─── RECORDS SUPPLIED ───

-- ==== Sys2Proof/Machine/Compression.lean ====
section
/-! DEFINITION. The CompressionCore (R155 to R166). First the micro-operations PACK, SCHED, LOAD, ROUND and FOLD on
one bank of word registers (R158 to R162), in the form the engine runs them; then the whole compression as one
function of the state on entry and the block (R166). All additions are modulo `2^w` and nothing records a
carry (R163). -/

namespace Sys2Proof.Machine

/-- R36, R37: the eight words in index order, `H[0]` first. -/
def eightList {w : Nat} (x : Eight w) : List (BitVec w) :=
  [x.r0, x.r1, x.r2, x.r3, x.r4, x.r5, x.r6, x.r7]

/-- R162: word-by-word addition, each sum modulo `2^w`. -/
def eightAdd {w : Nat} (x y : Eight w) : Eight w :=
  ⟨x.r0 + y.r0, x.r1 + y.r1, x.r2 + y.r2, x.r3 + y.r3,
   x.r4 + y.r4, x.r5 + y.r5, x.r6 + y.r6, x.r7 + y.r7⟩

/-- R158: the first 16 words of the schedule: word `i` is `word_be(BLK[i*wb .. i*wb + wb))`, `wb = w/8`. -/
def packWords (w : Nat) (block : List Byte) : List (BitVec w) :=
  (List.range 16).map fun i => wordBE w (slice block (i * (w / 8)) (w / 8))

/-- R159: `W[i-16] + σ0(W[i-15]) + W[i-7] + σ1(W[i-2])`. -/
def schedWord {w : Nat} (c : CoreConsts w) (W : List (BitVec w)) (i : Nat) : BitVec w :=
  W.getD (i - 16) 0 + smallSigma c.smallSigma0 (W.getD (i - 15) 0) + W.getD (i - 7) 0
    + smallSigma c.smallSigma1 (W.getD (i - 2) 0)

/-- R161: `T1 = h + Σ1(e) + Choice(e, f, g) + K[i] + W[i]`. -/
def roundT1 {w : Nat} (c : CoreConsts w) (k wi : BitVec w) (l : Eight w) : BitVec w :=
  l.r7 + bigSigma c.bigSigma1 l.r4 + choice l.r4 l.r5 l.r6 + k + wi

/-- R161: `T2 = Σ0(a) + Majority(a, b, c)`. -/
def roundT2 {w : Nat} (c : CoreConsts w) (l : Eight w) : BitVec w :=
  bigSigma c.bigSigma0 l.r0 + majority l.r0 l.r1 l.r2

/-- R161: `(a, …, h) <- (T1 + T2, a, b, c, d + T1, e, f, g)`, all read before any is written. -/
def roundStep {w : Nat} (c : CoreConsts w) (k wi : BitVec w) (l : Eight w) : Eight w :=
  ⟨roundT1 c k wi l + roundT2 c l, l.r0, l.r1, l.r2, l.r3 + roundT1 c k wi l, l.r4, l.r5, l.r6⟩

/-- R158: PACK. -/
def bankPack {w : Nat} (block : List Byte) (b : Bank w) : Bank w := { b with W := packWords w block }

/-- R159: SCHED `i`: writes `W[i]`, the next word of the schedule. -/
def bankSched {w : Nat} (c : CoreConsts w) (i : Nat) (b : Bank w) : Bank w :=
  { b with W := b.W ++ [schedWord c b.W i] }

/-- R160: LOAD: the locals become a copy of `H`. -/
def bankLoad {w : Nat} (b : Bank w) : Bank w := { b with loc := b.H }

/-- R161: ROUND `i`. -/
def bankRound {w : Nat} (c : CoreConsts w) (i : Nat) (b : Bank w) : Bank w :=
  { b with loc := roundStep c (c.K.getD i 0) (b.W.getD i 0) b.loc }

/-- R162: FOLD: `H[j] <- H[j] + (a..h)[j]`. -/
def bankFold {w : Nat} (b : Bank w) : Bank w := { b with H := eightAdd b.H b.loc }

/-- R158, R159: the first `16 + k` words of the schedule of a block. -/
def schedule {w : Nat} (c : CoreConsts w) (block : List Byte) : Nat → List (BitVec w)
  | 0 => packWords w block
  | k + 1 => schedule c block k ++ [schedWord c (schedule c block k) (16 + k)]

/-- R161: the locals after the rounds `0` to `k - 1`. -/
def roundsFrom {w : Nat} (c : CoreConsts w) (W : List (BitVec w)) (l : Eight w) : Nat → Eight w
  | 0 => l
  | k + 1 => roundStep c (c.K.getD k 0) (W.getD k 0) (roundsFrom c W l k)

/-- R166: `Compress_v(Hin, block)`, with `r` rounds. -/
def compress {w : Nat} (c : CoreConsts w) (r : Nat) (Hin : Eight w) (block : List Byte) : Eight w :=
  eightAdd Hin (roundsFrom c (schedule c block (r - 16)) Hin r)

/-- R186: `be_wb(H[0]) || … || be_wb(H[7])`, before truncation. -/
def outputBytes {w : Nat} (H : Eight w) : List Byte :=
  (eightList H).flatMap fun x => beBytes (w / 8) x.toNat

/-- R186, byte by byte: byte `j` of the digest is byte `j mod wb` of `H[j div wb]`. -/
def digestByte {w : Nat} (H : Eight w) (j : Nat) : Byte :=
  beByte (w / 8) ((eightList H).getD (j / (w / 8)) 0).toNat (j % (w / 8))

/-- R186: TRUNC: the first `d` bytes of the output. -/
def truncBytes {w : Nat} (d : Nat) (H : Eight w) : List Byte := (List.range d).map (digestByte H)

end Sys2Proof.Machine
end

───

Without altering a single word, repeat the material.

-- ==== Sys2Proof/Machine/Compression.lean ====
section
/-! DEFINITION. The CompressionCore (R155 to R166). First the micro-operations PACK, SCHED, LOAD, ROUND and FOLD on
one bank of word registers (R158 to R162), in the form the engine runs them; then the whole compression as one
function of the state on entry and the block (R166). All additions are modulo `2^w` and nothing records a
carry (R163). -/

namespace Sys2Proof.Machine

/-- R36, R37: the eight words in index order, `H[0]` first. -/
def eightList {w : Nat} (x : Eight w) : List (BitVec w) :=
  [x.r0, x.r1, x.r2, x.r3, x.r4, x.r5, x.r6, x.r7]

/-- R162: word-by-word addition, each sum modulo `2^w`. -/
def eightAdd {w : Nat} (x y : Eight w) : Eight w :=
  ⟨x.r0 + y.r0, x.r1 + y.r1, x.r2 + y.r2, x.r3 + y.r3,
   x.r4 + y.r4, x.r5 + y.r5, x.r6 + y.r6, x.r7 + y.r7⟩

/-- R158: the first 16 words of the schedule: word `i` is `word_be(BLK[i*wb .. i*wb + wb))`, `wb = w/8`. -/
def packWords (w : Nat) (block : List Byte) : List (BitVec w) :=
  (List.range 16).map fun i => wordBE w (slice block (i * (w / 8)) (w / 8))

/-- R159: `W[i-16] + σ0(W[i-15]) + W[i-7] + σ1(W[i-2])`. -/
def schedWord {w : Nat} (c : CoreConsts w) (W : List (BitVec w)) (i : Nat) : BitVec w :=
  W.getD (i - 16) 0 + smallSigma c.smallSigma0 (W.getD (i - 15) 0) + W.getD (i - 7) 0
    + smallSigma c.smallSigma1 (W.getD (i - 2) 0)

/-- R161: `T1 = h + Σ1(e) + Choice(e, f, g) + K[i] + W[i]`. -/
def roundT1 {w : Nat} (c : CoreConsts w) (k wi : BitVec w) (l : Eight w) : BitVec w :=
  l.r7 + bigSigma c.bigSigma1 l.r4 + choice l.r4 l.r5 l.r6 + k + wi

/-- R161: `T2 = Σ0(a) + Majority(a, b, c)`. -/
def roundT2 {w : Nat} (c : CoreConsts w) (l : Eight w) : BitVec w :=
  bigSigma c.bigSigma0 l.r0 + majority l.r0 l.r1 l.r2

/-- R161: `(a, …, h) <- (T1 + T2, a, b, c, d + T1, e, f, g)`, all read before any is written. -/
def roundStep {w : Nat} (c : CoreConsts w) (k wi : BitVec w) (l : Eight w) : Eight w :=
  ⟨roundT1 c k wi l + roundT2 c l, l.r0, l.r1, l.r2, l.r3 + roundT1 c k wi l, l.r4, l.r5, l.r6⟩

/-- R158: PACK. -/
def bankPack {w : Nat} (block : List Byte) (b : Bank w) : Bank w := { b with W := packWords w block }

/-- R159: SCHED `i`: writes `W[i]`, the next word of the schedule. -/
def bankSched {w : Nat} (c : CoreConsts w) (i : Nat) (b : Bank w) : Bank w :=
  { b with W := b.W ++ [schedWord c b.W i] }

/-- R160: LOAD: the locals become a copy of `H`. -/
def bankLoad {w : Nat} (b : Bank w) : Bank w := { b with loc := b.H }

/-- R161: ROUND `i`. -/
def bankRound {w : Nat} (c : CoreConsts w) (i : Nat) (b : Bank w) : Bank w :=
  { b with loc := roundStep c (c.K.getD i 0) (b.W.getD i 0) b.loc }

/-- R162: FOLD: `H[j] <- H[j] + (a..h)[j]`. -/
def bankFold {w : Nat} (b : Bank w) : Bank w := { b with H := eightAdd b.H b.loc }

/-- R158, R159: the first `16 + k` words of the schedule of a block. -/
def schedule {w : Nat} (c : CoreConsts w) (block : List Byte) : Nat → List (BitVec w)
  | 0 => packWords w block
  | k + 1 => schedule c block k ++ [schedWord c (schedule c block k) (16 + k)]

/-- R161: the locals after the rounds `0` to `k - 1`. -/
def roundsFrom {w : Nat} (c : CoreConsts w) (W : List (BitVec w)) (l : Eight w) : Nat → Eight w
  | 0 => l
  | k + 1 => roundStep c (c.K.getD k 0) (W.getD k 0) (roundsFrom c W l k)

/-- R166: `Compress_v(Hin, block)`, with `r` rounds. -/
def compress {w : Nat} (c : CoreConsts w) (r : Nat) (Hin : Eight w) (block : List Byte) : Eight w :=
  eightAdd Hin (roundsFrom c (schedule c block (r - 16)) Hin r)

/-- R186: `be_wb(H[0]) || … || be_wb(H[7])`, before truncation. -/
def outputBytes {w : Nat} (H : Eight w) : List Byte :=
  (eightList H).flatMap fun x => beBytes (w / 8) x.toNat

/-- R186, byte by byte: byte `j` of the digest is byte `j mod wb` of `H[j div wb]`. -/
def digestByte {w : Nat} (H : Eight w) (j : Nat) : Byte :=
  beByte (w / 8) ((eightList H).getD (j / (w / 8)) 0).toNat (j % (w / 8))

/-- R186: TRUNC: the first `d` bytes of the output. -/
def truncBytes {w : Nat} (d : Nat) (H : Eight w) : List Byte := (List.range d).map (digestByte H)

end Sys2Proof.Machine
end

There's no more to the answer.